The morning of the Royal Wedding, I wasn’t going to serve anything other than scones and tea (or hot chocolate where requested). I made the batter for the scones the evening before, and baked them during the pre-wedding festivities on the 29th. And if they look a little well-baked, I can only blame my eagerness to see Kate’s dress for my missing the oven timer when it went off.
I enjoyed every second of the coverage. I sang along with “Guide Me, O Thou Great Jehovah” and I thrilled to the majesty of “Jerusalem”. I held my breath as William struggled to put the ring on Kate’s finger, and I sighed in relief when Prince Philip got through the occasion without a single faux pas. In short, the wedding was perfect.
My youngest daughter and I got up at a quarter to 5 and watched it throughout. My husband joined us just in time for the ceremony. My oldest daughter only ventured into the room to eat a scone, but spent the day talking to her friends about Kate’s look (thumbs-up), the Queen’s look (pretty great for an 85-year old) and William’s look (no one had any idea what he wore).

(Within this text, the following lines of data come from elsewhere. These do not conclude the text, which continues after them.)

-- ==== Sys2Proof/Laws/PerInstr.lean ====
section
/-! SUPPORT. One law for each instruction, about its word: bit 30 is its E bit (R30, R62). The forms without an E field
always end the run, and their words hold 1 there; an event has no word. -/

namespace Sys2Proof.Laws

/-- The E bit of the forms that have one, 1 for the other encoded forms, none for an event (R30, R62). -/
def endBit : Instr → Option Bool
  | .add e _ _ _ _ => some e
  | .sub e _ _ _ _ => some e
  | .mul e _ _ _ _ => some e
  | .mulh e _ _ _ _ => some e
  | .mulhn e _ _ _ _ => some e
  | .and e _ _ _ _ => some e
  | .or e _ _ _ _ => some e
  | .xor e _ _ _ _ => some e
  | .andn e _ _ _ _ => some e
  | .shl e _ _ _ _ => some e
  | .shr e _ _ _ _ => some e
  | .sar e _ _ _ _ => some e
  | .min e _ _ _ _ => some e
  | .max e _ _ _ _ => some e
  | .minn e _ _ _ _ => some e
  | .maxn e _ _ _ _ => some e
  | .addsat e _ _ _ _ => some e
  | .subsat e _ _ _ _ => some e
  | .addsatn e _ _ _ _ => some e
  | .subsatn e _ _ _ _ => some e
  | .absd e _ _ _ _ => some e
  | .bfx e _ _ _ _ => some e
  | .bfxn e _ _ _ _ => some e
  | .bfi e _ _ _ _ => some e
  | .sel e _ _ _ _ => some e
  | .mov e _ _ _ => some e
  | .not e _ _ _ => some e
  | .neg e _ _ _ => some e
  | .abs e _ _ _ => some e
  | .clz e _ _ _ => some e
  | .popc e _ _ _ => some e
  | .brev e _ _ _ => some e
  | .sextb e _ _ _ => some e
  | .sexth e _ _ _ => some e
  | .zextb e _ _ _ => some e
  | .zexth e _ _ _ => some e
  | .addx e _ _ _ _ => some e
  | .subx e _ _ _ _ => some e
  | .mulwx e _ _ _ _ => some e
  | .mulwxn e _ _ _ _ => some e
  | .leax e _ _ _ _ => some e
  | .addxi e _ _ _ _ => some e
  | .addi e _ _ _ _ => some e
  | .andi e _ _ _ _ => some e
  | .ori e _ _ _ _ => some e
  | .xori e _ _ _ _ => some e
  | .shli e _ _ _ _ => some e
  | .shri e _ _ _ _ => some e
  | .sari e _ _ _ _ => some e
  | .muli e _ _ _ _ => some e
  | .ldi e _ _ => some e
  | .ldh e _ _ => some e
  | .cmpeq e _ _ _ => some e
  | .cmpne e _ _ _ => some e
  | .cmplt e _ _ _ => some e
  | .cmple e _ _ _ => some e
  | .cmpltn e _ _ _ => some e
  | .cmplen e _ _ _ => some e
  | .cmpeqi e _ _ _ => some e
  | .cmplti e _ _ _ => some e
  | .cmpltni e _ _ _ => some e
  | .cmpltx e _ _ _ => some e
  | .cmpeqx e _ _ _ => some e
  | .kand e _ _ _ => some e
  | .kor e _ _ _ => some e
  | .kxor e _ _ _ => some e
  | .kandn e _ _ _ => some e
  | .kset e _ _ _ => some e
  | .kget e _ _ _ => some e
  | .fadd e _ _ _ _ => some e
  | .fsub e _ _ _ _ => some e
  | .fmul e _ _ _ _ => some e
  | .ffma e _ _ _ _ => some e
  | .fmin e _ _ _ _ => some e
  | .fmax e _ _ _ _ => some e
  | .faddz e _ _ _ _ => some e
  | .fmulz e _ _ _ _ => some e
  | .ffmaz e _ _ _ _ => some e
  | .fcmpeq e _ _ _ => some e
  | .fcmplt e _ _ _ => some e
  | .fcmple e _ _ _ => some e
  | .fcmpun e _ _ _ => some e
  | .fabs e _ _ _ => some e
  | .fneg e _ _ _ => some e
  | .ffloor e _ _ _ => some e
  | .fceil e _ _ _ => some e
  | .frint e _ _ _ => some e
  | .ftrunc e _ _ _ => some e
  | .fexp2 e _ _ _ => some e
  | .flog2 e _ _ _ => some e
  | .frcp e _ _ _ => some e
  | .frsq e _ _ _ => some e
  | .fsqrt e _ _ _ => some e
  | .fsinp e _ _ _ => some e
  | .fcosp e _ _ _ => some e
  | .ftanh e _ _ _ => some e
  | .fsig e _ _ _ => some e
  | .cvtfi e _ _ _ => some e
  | .cvtfiz e _ _ _ => some e
  | .cvtfn e _ _ _ => some e
  | .cvtif e _ _ _ => some e
  | .cvtnf e _ _ _ => some e
  | .cvtbf e _ _ _ => some e
  | .cvtbfh e _ _ _ => some e
  | .cvthf e _ _ _ => some e
  | .cvthfh e _ _ _ => some e
  | .cvtfb e _ _ _ _ => some e
  | .cvtfbs e _ _ _ _ => some e
  | .cvtfh e _ _ _ _ => some e
  | .badd2 e _ _ _ _ => some e
  | .bmul2 e _ _ _ _ => some e
  | .bfma2 e _ _ _ _ => some e
  | .bmax2 e _ _ _ _ => some e
  | .bmin2 e _ _ _ _ => some e
  | .qntf8 e _ _ _ _ => some e
  | .qntf6 e _ _ _ _ => some e
  | .qntf4 e _ _ _ _ => some e
  | .qnti8 e _ _ _ _ => some e
  | .dqn e _ _ _ _ => some e
  | .rnd e _ _ _ _ => some e
  | .shfl e _ _ _ _ => some e
  | .shflu e _ _ _ _ => some e
  | .shfld e _ _ _ _ => some e
  | .shflx e _ _ _ _ => some e
  | .qex e _ _ _ _ => some e
  | .voteb e _ _ _ => some e
  | .votean e _ _ => some e
  | .voteal e _ _ => some e
  | .gred e _ _ _ _ => some e
  | .gscan e _ _ _ _ => some e
  | .brk _ _ _ => some true
  | .jmpi _ => some true
  | .jmpt _ _ _ => some true
  | .calli _ _ _ => some true
  | .wait _ => some true
  | .exit => some true
  | .ld8 e _ _ _ _ => some e
  | .ld8s e _ _ _ _ => some e
  | .ld16 e _ _ _ _ => some e
  | .ld16s e _ _ _ _ => some e
  | .ld32 e _ _ _ _ => some e
  | .ld64 e _ _ _ _ => some e
  | .ld128 e _ _ _ _ => some e
  | .st8 e _ _ _ => some e
  | .st16 e _ _ _ => some e
  | .st32 e _ _ _ => some e
  | .st64 e _ _ _ => some e
  | .st128 e _ _ _ => some e
  | .aadd _ _ _ _ _ => some true
  | .aaddf _ _ _ _ _ => some true
  | .aaddb2 _ _ _ _ _ => some true
  | .amin _ _ _ _ _ => some true
  | .amax _ _ _ _ _ => some true
  | .aminn _ _ _ _ _ => some true
  | .amaxn _ _ _ _ _ => some true
  | .aand _ _ _ _ _ => some true
  | .aor _ _ _ _ _ => some true
  | .axor _ _ _ _ _ => some true
  | .axch _ _ _ _ _ => some true
  | .acas _ _ _ _ _ => some true
  | .aaddx _ _ _ _ _ => some true
  | .axchx _ _ _ _ _ => some true
  | .acasx _ _ _ _ _ => some true
  | .pfNormal e _ _ => some e
  | .pfEvictFirst e _ _ => some e
  | .pfEvictLast e _ _ => some e
  | .pfLlcOnly e _ _ => some e
  | .stad e _ _ _ _ => some e
  | .mxgo _ _ => some true
  | .aego _ _ => some true
  | .uadd e _ _ _ _ => some e
  | .usub e _ _ _ _ => some e
  | .umul e _ _ _ _ => some e
  | .uand e _ _ _ _ => some e
  | .uor e _ _ _ _ => some e
  | .uxor e _ _ _ _ => some e
  | .ushl e _ _ _ _ => some e
  | .ushr e _ _ _ _ => some e
  | .usar e _ _ _ _ => some e
  | .umin e _ _ _ _ => some e
  | .umax e _ _ _ _ => some e
  | .umov e _ _ _ => some e
  | .unot e _ _ _ => some e
  | .uneg e _ _ _ => some e
  | .uclz e _ _ _ => some e
  | .upopc e _ _ _ => some e
  | .uaddx e _ _ _ _ => some e
  | .umulwx e _ _ _ _ => some e
  | .uaddi e _ _ _ _ => some e
  | .uandi e _ _ _ _ => some e
  | .uori e _ _ _ _ => some e
  | .ushli e _ _ _ _ => some e
  | .ushri e _ _ _ _ => some e
  | .uaddxi e _ _ _ _ => some e
  | .uldi e _ _ => some e
  | .uldh e _ _ => some e
  | .ucmpeq e _ _ _ _ => some e
  | .ucmpne e _ _ _ _ => some e
  | .ucmplt e _ _ _ _ => some e
  | .ucmpltn e _ _ _ _ => some e
  | .ucmpltx e _ _ _ _ => some e
  | .rdl e _ _ _ => some e
  | .ubra _ => some true
  | .ubz _ _ => some true
  | .ubnz _ _ => some true
  | .ucall _ => some true
  | .uret _ => some true
  | .region => some true
  | .mset e _ => some e
  | .mclr e _ => some e
  | .uexit => some true
  | .bar => some true
  | .barc => some true
  | .phase _ _ => some true
  | .ifence => some true
  | .unop e => some e
  | .push _ _ => some true
  | .pop _ _ _ => some true
  | .qtry _ _ _ => some true
  | .qstat e _ _ _ => some e
  | .bwait _ _ => some true
  | .bexp _ _ _ _ => some true
  | .barv _ _ _ => some true
  | .cego _ _ _ _ => some true
  | .rego _ _ _ => some true
  | .splice _ _ _ _ => some true
  | .pin _ _ _ => some true
  | .unpin _ _ _ => some true
  | .drain _ _ _ => some true
  | .launch _ _ _ _ => some true
  | .trap _ => some true
  | .eret => some true
  | .mfsr e _ _ _ => some e
  | .mtsr _ _ => some true
  | .fpev e _ _ _ => some e
  | .errc e _ _ _ => some e
  | .cyc e _ => some e
  | .bkpt _ => some true
  | .apgo _ _ _ => some true
  | .tbld _ _ _ _ => some true
  | .runIssue _ _ => none
  | .loadReturn _ _ _ _ => none
  | .atomicPerform _ _ => none
  | .storePerform _ _ _ => none
  | .sideLogReplay _ _ => none
  | .releaseComplete _ _ => none
  | .queueEntryAppend _ _ => none
  | .queueEntryTake _ _ => none
  | .trapEntry _ _ => none
  | .faultRecordPost _ => none
  | .tbldBankSwap _ _ => none
  | .mxAccept _ => none
  | .mxStart _ _ => none
  | .mxCommandComplete _ _ => none
  | .aeAccept _ => none
  | .arrayOperationStart _ => none
  | .arrayOperationComplete _ _ => none
  | .aeDigitalPartStart _ _ => none
  | .aeDigitalPartComplete _ _ => none
  | .ceAccept _ _ => none
  | .ceChunkWrite _ _ _ => none
  | .drainDeferredAccept _ _ => none
  | .drainTileTake _ => none
  | .nmuLineUpdate _ _ => none
  | .splicePerform _ => none
  | .pinPerform _ => none
  | .unpinPerform _ => none
  | .reclaimRecordDelivery _ => none
  | .statusEntryDelivery _ => none
  | .stationAcceptRego _ _ => none
  | .stationPacketArrival _ => none
  | .stationDeadlineExpiry _ => none
  | .lateCountdownExpiry _ => none
  | .rootRecordDelivery _ => none
  | .oboeGroupFit _ _ _ => none
  | .oboePublish _ => none
  | .oboeStarvationTimeout _ => none
  | .queueBind _ => none
  | .launchTake _ => none
  | .clusterDispatch _ _ => none
  | .launchEnd _ => none
  | .launchAppend _ => none
  | .preempt _ _ => none
  | .restart _ _ => none
  | .timeSliceExpiry _ _ => none
  | .apgoAnswer _ _ => none
  | .rowStage _ _ _ => none
  | .rowWriteComplete _ _ _ _ => none
  | .dieReset _ => none
  | .dieWatchdogExpiry _ => none
  | .linkFailure _ => none
  | .linkRateChangeRequest _ _ => none
  | .linkWidthChangeRequest _ _ => none
  | .retrainComplete _ _ => none
  | .powerGood _ => none
  | .powerLoss => none
  | .thermalStep _ _ => none
  | .scrubError _ _ => none
  | .hostMemoryAccess _ => none
  | .peerAccess _ => none
  | .hostLinkDown _ => none
  | .privsemTake _ => none
  | .privsemGive _ => none
  | .ifcmdLock _ _ => none
  | .ifcmdStart _ _ => none
  | .ifcmdStop _ _ => none
  | .ifcmdNone _ _ => none
  | .doorbell _ _ _ => none
  | .resolve _ _ => none
  | .shoot _ _ _ => none
  | .shootdownComplete _ => none
  | .pcmdCreateKeyHandle _ _ _ => none
  | .pcmdBindKeyHandle _ _ _ => none
  | .pcmdDestroyKeyHandle _ _ _ => none
  | .pcmdCreateCollective _ _ _ => none
  | .pcmdDestroyCollective _ _ _ => none
  | .pcmdDefineLayer _ _ _ => none
  | .pcmdRetireLayer _ _ _ => none
  | .pcmdSpdm _ _ _ => none
  | .mboxinDeliver _ _ => none
  | .mailboxOutRecord _ _ => none
  | .partitionCreate _ _ => none
  | .partitionDissolve _ _ => none
  | .controlRegisterWrite _ _ _ _ => none
  | .writeImage _ _ => none
  | .activate _ _ => none
  | .confirm _ _ => none
  | .readLog _ _ => none
  | .spdm _ _ => none
  | .setCert _ _ => none
  | .readSensors _ _ => none
  | .setCarveout _ _ => none
  | .getVersion _ => none
  | .getCapabilities _ => none
  | .negotiateAlgorithms _ => none
  | .getDigests _ => none
  | .getCertificate _ => none
  | .challenge _ => none
  | .getMeasurements _ => none
  | .keyExchange _ => none
  | .finish _ => none
  | .keyUpdate _ => none
  | .heartbeat _ => none
  | .endSession _ => none
  | .challengeTimeout => none
  | .carveoutChangeComplete => none
  | .mtsrComplete _ _ => none
theorem bit30_of_7_1_7_7_4_2_2 (s : BitVec 1) (e : BitVec 1) (x0 : BitVec 7) (x1 : BitVec 1) (x2 : BitVec 7) (x3 : BitVec 7) (x4 : BitVec 4) (x5 : BitVec 2) (x6 : BitVec 2) :
    bitAt (s ++ e ++ x0 ++ x1 ++ x2 ++ x3 ++ x4 ++ x5 ++ x6) 30 = e.getLsbD 0 := by
  unfold bitAt; simp only [BitVec.getLsbD_append]; simp
theorem bit30_of_7_1_7_7_5_3 (s : BitVec 1) (e : BitVec 1) (x0 : BitVec 7) (x1 : BitVec 1) (x2 : BitVec 7) (x3 : BitVec 7) (x4 : BitVec 5) (x5 : BitVec 3) :
    bitAt (s ++ e ++ x0 ++ x1 ++ x2 ++ x3 ++ x4 ++ x5) 30 = e.getLsbD 0 := by
  unfold bitAt; simp only [BitVec.getLsbD_append]; simp
theorem bit30_of_7_1_7_7_7_1 (s : BitVec 1) (e : BitVec 1) (x0 : BitVec 7) (x1 : BitVec 1) (x2 : BitVec 7) (x3 : BitVec 7) (x4 : BitVec 7) (x5 : BitVec 1) :
    bitAt (s ++ e ++ x0 ++ x1 ++ x2 ++ x3 ++ x4 ++ x5) 30 = e.getLsbD 0 := by
  unfold bitAt; simp only [BitVec.getLsbD_append]; simp
theorem bit30_of_7_1_7_7_8 (s : BitVec 1) (e : BitVec 1) (x0 : BitVec 7) (x1 : BitVec 1) (x2 : BitVec 7) (x3 : BitVec 7) (x4 : BitVec 8) :
    bitAt (s ++ e ++ x0 ++ x1 ++ x2 ++ x3 ++ x4) 30 = e.getLsbD 0 := by
  unfold bitAt; simp only [BitVec.getLsbD_append]; simp
theorem bit30_of_7_1_7_15 (s : BitVec 1) (e : BitVec 1) (x0 : BitVec 7) (x1 : BitVec 1) (x2 : BitVec 7) (x3 : BitVec 15) :
    bitAt (s ++ e ++ x0 ++ x1 ++ x2 ++ x3) 30 = e.getLsbD 0 := by
  unfold bitAt; simp only [BitVec.getLsbD_append]; simp
theorem bit30_of_7_7_1_15 (s : BitVec 1) (e : BitVec 1) (x0 : BitVec 7) (x1 : BitVec 7) (x2 : BitVec 1) (x3 : BitVec 15) :
    bitAt (s ++ e ++ x0 ++ x1 ++ x2 ++ x3) 30 = e.getLsbD 0 := by
  unfold bitAt; simp only [BitVec.getLsbD_append]; simp
theorem bit30_of_7_7_7_2_5_2 (s : BitVec 1) (e : BitVec 1) (x0 : BitVec 7) (x1 : BitVec 7) (x2 : BitVec 7) (x3 : BitVec 2) (x4 : BitVec 5) (x5 : BitVec 2) :
    bitAt (s ++ e ++ x0 ++ x1 ++ x2 ++ x3 ++ x4 ++ x5) 30 = e.getLsbD 0 := by
  unfold bitAt; simp only [BitVec.getLsbD_append]; simp
theorem bit30_of_7_7_7_7_2 (s : BitVec 1) (e : BitVec 1) (x0 : BitVec 7) (x1 : BitVec 7) (x2 : BitVec 7) (x3 : BitVec 7) (x4 : BitVec 2) :
    bitAt (s ++ e ++ x0 ++ x1 ++ x2 ++ x3 ++ x4) 30 = e.getLsbD 0 := by
  unfold bitAt; simp only [BitVec.getLsbD_append]; simp
theorem bit30_of_7_7_7_9 (s : BitVec 1) (e : BitVec 1) (x0 : BitVec 7) (x1 : BitVec 7) (x2 : BitVec 7) (x3 : BitVec 9) :
    bitAt (s ++ e ++ x0 ++ x1 ++ x2 ++ x3) 30 = e.getLsbD 0 := by
  unfold bitAt; simp only [BitVec.getLsbD_append]; simp
theorem bit30_of_7_7_16 (s : BitVec 1) (e : BitVec 1) (x0 : BitVec 7) (x1 : BitVec 7) (x2 : BitVec 16) :
    bitAt (s ++ e ++ x0 ++ x1 ++ x2) 30 = e.getLsbD 0 := by
  unfold bitAt; simp only [BitVec.getLsbD_append]; simp
theorem bit30_of_7_8_7_5_3 (s : BitVec 1) (e : BitVec 1) (x0 : BitVec 7) (x1 : BitVec 8) (x2 : BitVec 7) (x3 : BitVec 5) (x4 : BitVec 3) :
    bitAt (s ++ e ++ x0 ++ x1 ++ x2 ++ x3 ++ x4) 30 = e.getLsbD 0 := by
  unfold bitAt; simp only [BitVec.getLsbD_append]; simp
theorem bit30_of_7_8_7_7_1 (s : BitVec 1) (e : BitVec 1) (x0 : BitVec 7) (x1 : BitVec 8) (x2 : BitVec 7) (x3 : BitVec 7) (x4 : BitVec 1) :
    bitAt (s ++ e ++ x0 ++ x1 ++ x2 ++ x3 ++ x4) 30 = e.getLsbD 0 := by
  unfold bitAt; simp only [BitVec.getLsbD_append]; simp
theorem bit30_of_7_8_7_8 (s : BitVec 1) (e : BitVec 1) (x0 : BitVec 7) (x1 : BitVec 8) (x2 : BitVec 7) (x3 : BitVec 8) :
    bitAt (s ++ e ++ x0 ++ x1 ++ x2 ++ x3) 30 = e.getLsbD 0 := by
  unfold bitAt; simp only [BitVec.getLsbD_append]; simp
theorem bit30_of_7_15_8 (s : BitVec 1) (e : BitVec 1) (x0 : BitVec 7) (x1 : BitVec 15) (x2 : BitVec 8) :
    bitAt (s ++ e ++ x0 ++ x1 ++ x2) 30 = e.getLsbD 0 := by
  unfold bitAt; simp only [BitVec.getLsbD_append]; simp
theorem bit30_of_7_18_3_2 (s : BitVec 1) (e : BitVec 1) (x0 : BitVec 7) (x1 : BitVec 18) (x2 : BitVec 3) (x3 : BitVec 2) :
    bitAt (s ++ e ++ x0 ++ x1 ++ x2 ++ x3) 30 = e.getLsbD 0 := by
  unfold bitAt; simp only [BitVec.getLsbD_append]; simp
theorem bit30_of_7_23 (s : BitVec 1) (e : BitVec 1) (x0 : BitVec 7) (x1 : BitVec 23) :
    bitAt (s ++ e ++ x0 ++ x1) 30 = e.getLsbD 0 := by
  unfold bitAt; simp only [BitVec.getLsbD_append]; simp
theorem ofBool_bit0 (e : Bool) : (BitVec.ofBool e).getLsbD 0 = e := by cases e <;> rfl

The basic scone recipe that I used is here. For our festive breakfast, I made two flavours, based on the ingredients I had on hand. Half of the batch was fashioned into chocolate orange scones, while the rest were white chocolate and ginger.
Take a look at the music I’ve posed the scone beside. It’s from a piano book that’s so old (1947), the music was “God Save the King”. Elizabeth didn’t become queen until six years after the book was published. My dad picked up the music book at a yard sale about 35 years ago and it’s become a family staple.
I hope these scones become a family staple for you!
(adapted from Dorie Greenspan’s Baking: From My Home To Yours)
Make scones as directed here, through to the part where you stir the dough with a fork.
Omit the ¾ cup raisins.
In half the dough, add ¼ cup chocolate chips and the grated rind of one orange. In the other half of the batter, add ¼ cup white chocolate chips and two tablespoons of finely minced candied ginger.
Finish the recipe according to the directions.